Court Opinion

ID: 8774995
Source: CourtListenerOpinion
Date Created: 2022-11-26 12:58:03.441192+00
Date Added: 2024-06-11T17:02:29.083201
License: Public Domain

DECISION and ORDER
MYRON L. GORDON, District Judge.
The plaintiff has moved for a resolution of the second, third, and fourth defenses asserted by the defendant, United States Aviation Underwriters, Inc. (USAU), in its answer to the second cause of action. This defendant alleges *1402that the court lacks personal jurisdiction over it because it is a New York corporation and was not licensed to do business and was not doing business in Wisconsin.
This is an action by the owner of a damaged aircraft against the insurers under an insurance policy covering physical loss or damage to the aircraft. The aircraft was seriously damaged when it struck a utility pole during takeoff.
Twenty insurance companies form the United States Aircraft Insurance Group; this group, which issued the policy to the plaintiff, is managed by the defendant USAU. The other defendants are two of the insurance companies which belong to the group.
Mr. W. Whitehead, a vice president of the defendant USAU, was served personally at his office in New York with a summons and complaint pursuant to Wis.Stat. § 262.06(5) (a). The defendant, however, contends the service was not sufficient to effect personal jurisdiction.
The insurance policy in question was solicited in Wisconsin by Mr. V. G. Carl-sen, an insurance agent for Henry Gollusch & Son, Inc., an insurance agency in Milwaukee, Wisconsin. This act of solicitation was apparently done for the benefit of the defendant USAU, and therefore it can be said that Mr. Carlsen was acting as an agent of USAU.
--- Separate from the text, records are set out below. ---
-- ==== Sys2Proof/Machine/Cipher.lean ====
section
/-! DEFINITION. The Keystream Cipher (spec/40_keystream_cipher.md): the pure functions (R110 to R118),
the micro-steps KSINIT and STRIDE (R111, R116, R117), and the commands `cipher.std`, `cipher.alt`
(R120, R121). The numeric literals are the source's and are unaudited (91 N2). -/

namespace Sys2Proof.Machine

/-- The Cipher State: the words v1 to v4. -/
structure CipherState where
  v1 : Word
  v2 : Word
  v3 : Word
  v4 : Word
  deriving DecidableEq, Repr

/-- The multiplier of R110. -/
def ksMul : Word := 0x1DA597

/-- The additive constant of R110's second line. -/
def ksAdd2 : Word := 0x0085C9C2

/-- The additive constant of R110's third line. -/
def ksAdd3 : Word := 0x010B9384

/-- The additive constant of R110's fourth line. -/
def ksAdd4 : Word := 0x01915D46

/-- `ks_init(seed)` (R110), for every seed. -/
def ksInit (seed : Word) : CipherState :=
  let v1 := (seed / 32) ^^^ (seed * ksMul)
  let v2 := (v1 / 32 + ksAdd2) ^^^ (v1 * ksMul)
  let v3 := (v2 / 32 + ksAdd3) ^^^ (v2 * ksMul)
  let v4 := (v3 / 32 + ksAdd4) ^^^ (v3 * ksMul)
  { v1 := v1, v2 := v2, v3 := v3, v4 := v4 }

/-- The keystream word `v5` of `ks_next` (R112); both uses of `v1` are the updated one, `t`. -/
def ksOut (c : CipherState) : Word :=
  let t := (c.v1 * 2048) ^^^ c.v1
  c.v4 ^^^ (((c.v4 / 2048) ^^^ t) / 256) ^^^ t

/-- The next state of `ks_next` (R112): all four words shift at once. -/
def ksShift (c : CipherState) : CipherState :=
  { v1 := c.v2, v2 := c.v3, v3 := c.v4, v4 := ksOut c }

/-- `S_j` of R114: the state before stride `j`. -/
def ksState (seed : Word) : Nat → CipherState
  | 0 => ksInit seed
  | j + 1 => ksShift (ksState seed j)

/-- `ks_word(s, j)` (R114). -/
def ksWord (seed : Word) (j : Nat) : Word := ksOut (ksState seed j)

/-- Keystream byte number `i` (R114). -/
def ksByte (seed : Word) (i : Nat) : Byte := lane (ksWord seed (i / 4)) (i % 4)

/-- A byte list against the keystream from keystream byte `i` on. -/
def cipherFrom (seed : Word) (i : Nat) : List Byte → List Byte
  | [] => []
  | b :: bs => (b ^^^ ksByte seed i) :: cipherFrom seed (i + 1) bs

/-- `cipher(b, s)` (R118), for every seed (90_conflicts C1). -/
def cipher (b : List Byte) (seed : Word) : List Byte := cipherFrom seed 0 b

/-- The number of strides of a pass over `n` bytes, `ceil(n / 4)` (R117). -/
def strides (n : Nat) : Nat := (n + 3) / 4

/-- The four cipher registers take the words of `c`. -/
def setCipher (c : CipherState) (s : State) : State :=
  { s with v1 := c.v1, v2 := c.v2, v3 := c.v3, v4 := c.v4 }

/-- The four cipher registers. -/
def cipherState (s : State) : CipherState := { v1 := s.v1, v2 := s.v2, v3 := s.v3, v4 := s.v4 }

/-- The big step of a whole cipher pass over `BUF[0 .. LEN-1]` (R118). -/
def cipherPass (cfg : Config) (seed : Word) (s : State) : State :=
  let n := s.len.toNat
  let t := setCipher (ksState seed (strides n)) (memWrite cfg s 0 (cipher (payload cfg s) seed))
  { t with seed := seed, pos := BitVec.ofNat 32 (4 * strides n), rem := 0 }

/-- The KSINIT micro-step (R111). -/
def ksinitStep (s : State) : State :=
  { setCipher (ksInit (seedOf s.vl)) s with seed := seedOf s.vl, pos := 0, rem := s.len, phase := .stride }

/-- The mixer on the enabled lanes, from lane `k` on (R115). -/
def mixFrom (v5 : Word) (k : Nat) : List Byte → List Byte
  | [] => []
  | b :: bs => (b ^^^ lane v5 k) :: mixFrom v5 (k + 1) bs

/-- The number of enabled lanes, `min(4, REM)` (R115). -/
def lanes (s : State) : Nat := min 4 s.rem.toNat

/-- One stride (R116). -/
def strideBody (cfg : Config) (s : State) : State :=
  let v5 := ksOut (cipherState s)
  let t := memWrite cfg s s.pos.toNat (mixFrom v5 0 (memRead cfg s s.pos.toNat (lanes s)))
  { setCipher (ksShift (cipherState s)) t with
    pos := s.pos + 4, rem := s.rem - BitVec.ofNat 32 (lanes s), phase := .stride }

/-- STRIDE's exit (R117). -/
def strideExit (s : State) : State := { s with phase := if s.opl = 4 then .post else .finish }

/-- The STRIDE micro-step (R116, R117). -/
def strideStep (cfg : Config) (s : State) : Host.Outcome State Fault Refusal :=
  if s.rem = 0 then .next (strideExit s)
  else if inBuffer cfg s.pos.toNat (lanes s) then .next (strideBody cfg s)
  else .fault .bufferIndex

/-- `cipher.std` (R120) under a configuration. -/
def cmdCipherStd (cfg : Config) (s : State) : Host.Outcome State Fault Refusal :=
  command cfg .cipherStd (cipherPass cfg seedStd) s

/-- `cipher.alt` (R121) under a configuration. -/
def cmdCipherAlt (cfg : Config) (s : State) : Host.Outcome State Fault Refusal :=
  command cfg .cipherAlt (cipherPass cfg seedAlt) s

/-- The meaning of `cipher.std` (R120). -/
def execCipherStd (s : State) : Host.Outcome State Fault Refusal := cmdCipherStd Config.platform s

/-- The meaning of `cipher.alt` (R121). -/
def execCipherAlt (s : State) : Host.Outcome State Fault Refusal := cmdCipherAlt Config.platform s

end Sys2Proof.Machine
end

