-- ==== Sys2Proof/Machine/Dispatch.lean ====
section
/-! DEFINITION. `exec`: one arm per command, each one direct call of its meaning. -/

namespace Sys2Proof.Machine

def exec (i : Instr) (s : State) : Host.Outcome State Fault Refusal :=
  match i with
  | .cipherStd => Sys2Proof.Machine.execCipherStd s
  | .cipherAlt => Sys2Proof.Machine.execCipherAlt s
  | .hash => Sys2Proof.Machine.execHash s
  | .encryptStd => Sys2Proof.Machine.execEncryptStd s
  | .encryptAlt => Sys2Proof.Machine.execEncryptAlt s
  | .decryptStd => Sys2Proof.Machine.execDecryptStd s
  | .decryptAlt => Sys2Proof.Machine.execDecryptAlt s

end Sys2Proof.Machine
end

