/-- A refused or dropped command leaves `BUF`, and the number of the last reset. -/
theorem exec_frame_of_not_accepted {i : Instr} {s t : State}
    (ha : ¬ isAccepted Config.platform i s) (h : exec i s = .next t) :
    t.buf = s.buf ∧ t.epoch = s.epoch := by
  rcases exec_cases h with ⟨-, rfl⟩ | ⟨-, c, -, rfl⟩ | ⟨hacc, -⟩
  · exact ⟨rfl, rfl⟩
  · exact ⟨rfl, rfl⟩
  · exact absurd hacc ha

end Sys2Proof.Machine

section

open Sys2Proof Sys2Proof.Machine

/-- Settles O14: busy or out of range the write only sets a flag, which stays; a byte written twice is
one canonical storage (`Memory.write_write`). -/
theorem lenAndBufWritesAreIdempotent : Obligations.LenAndBufWritesAreIdempotent :=
  ⟨fun s n => writeLen_writeLen Config.platform n s,
    fun _ i b hw => hostWriteBuf_hostWriteBuf hw i b⟩

/-- Settles O16: the bytes after an idle buffer write are those after `memWrite` of one byte. -/
theorem bufferPortWhenIdle : Obligations.BufferPortWhenIdle := by
  intro s i hb
  refine ⟨fun hi hw b => ⟨_, (hostWriteBuf_of_idle hb i b).trans (if_pos hi), fun a => ?_⟩,
    fun hi b => (hostWriteBuf_of_idle hb i b).trans (if_neg (Nat.not_lt.mpr hi)),
    hostReadBuf_of_idle hb i⟩
  exact Memory.read_write hw i.toNat b a

/-- Settles O55: a command that is not accepted leaves `BUF`; an accepted one by its effect, the trailer
of `encrypt.std` apart. -/
theorem commandsTouchNoByteBeyondTheTrailer : Obligations.CommandsTouchNoByteBeyondTheTrailer := by
  intro s t i hw h
  by_cases ha : isAccepted Config.platform i s
  · obtain ⟨hroom, h4⟩ := lengthRefusal_eq_none (refusalOf_eq_none ha.2).2
    have hwa : Memory.wf (unwritten Config.platform (accept i s)) (accept i s).buf := hw
    have hne : i ≠ .encryptStd → ∀ a, s.len.toNat ≤ a →
        bufByte Config.platform t a = bufByte Config.platform s a := by
      rw [exec_next_of_accepted ha h]
      exact fun hi a => effectOf_bufByte_of_ne_encryptStd hwa h4 hi
    refine ⟨fun a hle => ?_, hne, ?_⟩
    · by_cases hi : i = .encryptStd
      · rw [exec_next_of_accepted ha h]
        subst hi
        exact effectOf_encryptStd_bufByte hwa platform_valid (hroom rfl) hle
      · exact hne hi a (by omega)
    · rintro (rfl | hna)
      · rw [exec_next_of_accepted ha h]
        rfl
      · exact absurd ha hna
  · obtain ⟨hbuf, hepoch⟩ := exec_frame_of_not_accepted ha h
    exact ⟨fun a _ => bufByte_congr hbuf hepoch a, fun _ a _ => bufByte_congr hbuf hepoch a,
      fun _ => hbuf⟩

/-- Settles O8: each of the three writes is `dropWhileBusy` on a busy block; no other register number has
a write. -/
theorem writesWhileBusyAreDropped : Obligations.WritesWhileBusyAreDropped :=
  ⟨fun _ hb => ⟨issue_of_busy hb, writeLen_of_busy hb, hostWriteBuf_of_busy hb⟩,
    fun _ _ _ h0 h2 => (if_neg h0).trans (if_neg h2)⟩

/-- Settles O11: by the register's number; a busy block has a valid table under the invariant. -/
theorem readsWhileBusy : Obligations.ReadsWhileBusy := by
  intro s hb
  refine ⟨fun r hr => ?_, hostReadReg_of_exact rfl, hostReadReg_of_exact rfl,
    fun r h2 h10 => hostReadReg_of_busy hb (exactWhileBusy_eq_false h2 h10), hostReadBuf_of_busy hb,
    fun hinv i => ?_⟩
  · obtain ⟨hexact, hzero⟩ := exactWhileBusy_regWord_of_reserved (cfg := Config.platform) (s := s) hr
    rw [hostOp, hostReadReg_of_exact hexact, hzero, reply]
  · have hvalid : ¬ s.status.fatal = true := fun hf =>
      Bool.false_ne_true ((hinv.fatalIdle hf).symm.trans hb)
    rw [hostOp, hostReadTable, tableWordRead, if_neg hvalid, reply]

/-- Settles O12: by the two cases of `FATAL`. -/
theorem tableReads : Obligations.TableReads := by
  intro s i
  rw [hostOp, hostReadTable, tableWordRead]
  split
  · rfl
  · rfl

/-- Settles O13: an idle read appends its value and leaves everything that it looked at. -/
theorem idleReadsRepeat : Obligations.IdleReadsRepeat := by
  intro s o hb ho
  obtain ⟨v, honce, htwice⟩ := hostOp_read_twice_of_idle (cfg := Config.platform) hb ho
  refine ⟨v, honce, ?_⟩
  rw [honce, htwice, reply, reply_replies, List.append_assoc]
  rfl

end

/-! Proofs of the family 30_encoding: the decoder and the encoder (R92, R93), a command word written to an
idle block (R95), FINISH (R97). -/

namespace Sys2Proof

/-! ### The decoder and the encoder (spec/30_encoding.md R92, R93) -/

@[simp] theorem decode_encode (i : Instr) : decode (encode i) = .ok i := by
  cases i <;> rfl

theorem decode_eq_ok_iff {w : Word} {i : Instr} : decode w = .ok i ↔ w = encode i :=
  ⟨Machine.encode_of_decode, fun h => h ▸ decode_encode i⟩

theorem encode_inj {i j : Instr} : encode i = encode j ↔ i = j := by
  rw [← decode_eq_ok_iff, decode_encode, Except.ok.injEq]

theorem fieldsOfWord_encode (i : Instr) : fieldsOfWord (encode i) = i.fields := by
  cases i <;> rfl

/-- The command words are the seven of R92's table. -/
theorem exists_eq_encode_iff {w : Word} :
    (∃ i, w = encode i) ↔
      w = 0x1 ∨ w = 0x11 ∨ w = 0x2 ∨ w = 0x3 ∨ w = 0x13 ∨ w = 0x4 ∨ w = 0x14 := by
  constructor
  · rintro ⟨i, rfl⟩
    cases i <;> decide
  · rintro (rfl | rfl | rfl | rfl | rfl | rfl | rfl)
    exacts [⟨.cipherStd, rfl⟩, ⟨.cipherAlt, rfl⟩, ⟨.hash, rfl⟩, ⟨.encryptStd, rfl⟩,
      ⟨.encryptAlt, rfl⟩, ⟨.decryptStd, rfl⟩, ⟨.decryptAlt, rfl⟩]

theorem exists_decodeFields_error_iff_isOk (f : CmdFields) :
    (∃ e, decodeFields f = .error e) ↔ (decodeFields f).isOk = false := by
  cases decodeFields f <;> simp [Except.isOk, Except.toBool]

/-- The fields that the opcode map rejects are R93's classes: without a reserved bit there are 32 pairs of
`V` and `OP`. -/
theorem exists_decodeFields_error_iff (f : CmdFields) :
    (∃ e, decodeFields f = .error e) ↔
      f.op = 0 ∨ 5 ≤ f.op.toNat ∨ (f.op = 2 ∧ f.v = 1) ∨ f.rsv ≠ 0 := by
  obtain ⟨rsv, v, op⟩ := f
  by_cases hr : rsv = 0
  · subst hr
    have rows : ∀ (v : BitVec 1) (op : BitVec 4), (decodeFields ⟨0, v, op⟩).isOk = false ↔
        op = 0 ∨ 5 ≤ op.toNat ∨ (op = 2 ∧ v = 1) ∨ (0 : BitVec 27) ≠ 0 := by decide
    exact (exists_decodeFields_error_iff_isOk _).trans (rows v op)
  · exact ⟨fun _ => .inr (.inr (.inr hr)), fun _ => ⟨.reservedBits, if_pos hr⟩⟩

end Sys2Proof

namespace Sys2Proof.Machine

section
variable {cfg : Config} {s : State}

/-! ### A command word written to an idle block (spec/30_encoding.md R95) -/

/-- An illegal word meets TABLE before ILLEGAL. -/
theorem issue_of_decode_error (hb : s.status.busy = false) {w : Word} {e : DecodeError}
    (hd : decode w = .error e) :
    issue cfg w s = refuseCommand (if s.status.fatal then .table else .illegal) s := by
  rw [issue, hd]
  exact if_neg (by simp [hb])

/-- The length preconditions, one condition per line of R95. -/
theorem lengthRefusal_eq_ite (i : Instr) :
    lengthRefusal cfg i s =
      if i.fields.op = 4 ∧ s.len.toNat < 4 then some .length
      else if i = .encryptAlt ∧ s.len.toNat < 4 then some .length
      else if i = .encryptStd ∧ s.len.toNat + 4 > cfg.bufCap then some .capacity
      else none := by
  cases i <;> simp [lengthRefusal, Instr.fields]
It is unnecessary for the court to decide whether the defendant USAU was an insurer under Wis.Stat. § 262.05(10) (a), because the court finds that there is personal jurisdiction over USAU under rule 4(e), Federal Rules of Civil Procedure, and Wis.Stat. § 262.05(1) (d). The defendant USAU was engaged in substantial and not isolated activities within Wisconsin when it solicited the policy in question; it also carried on other activities in that it employed adjusters in Wisconsin, according to an affidavit on file.
The Wisconsin supreme court in Huck v. Chicago, St. P., M. & O. R. Co., 4 Wis.2d 132, 137, 90 N.W.2d 154 (1958), stated that it “is disposed to give statutes regulating procedure a liberal interpretation”, limited only by due process considerations. The due process requirements have been met in the case at bar. McGee v. International Life Insurance Co., 355 U.S. 220, 78 S.Ct. 199, 2 L.Ed.2d 223 (1957). The defendant was engaged in substantial activity in Wisconsin at the time of commencement of the action.
Therefore, it is ordered that defendant USAU’s second, third, and fourth defenses to the plaintiff’s second claim be and hereby are stricken.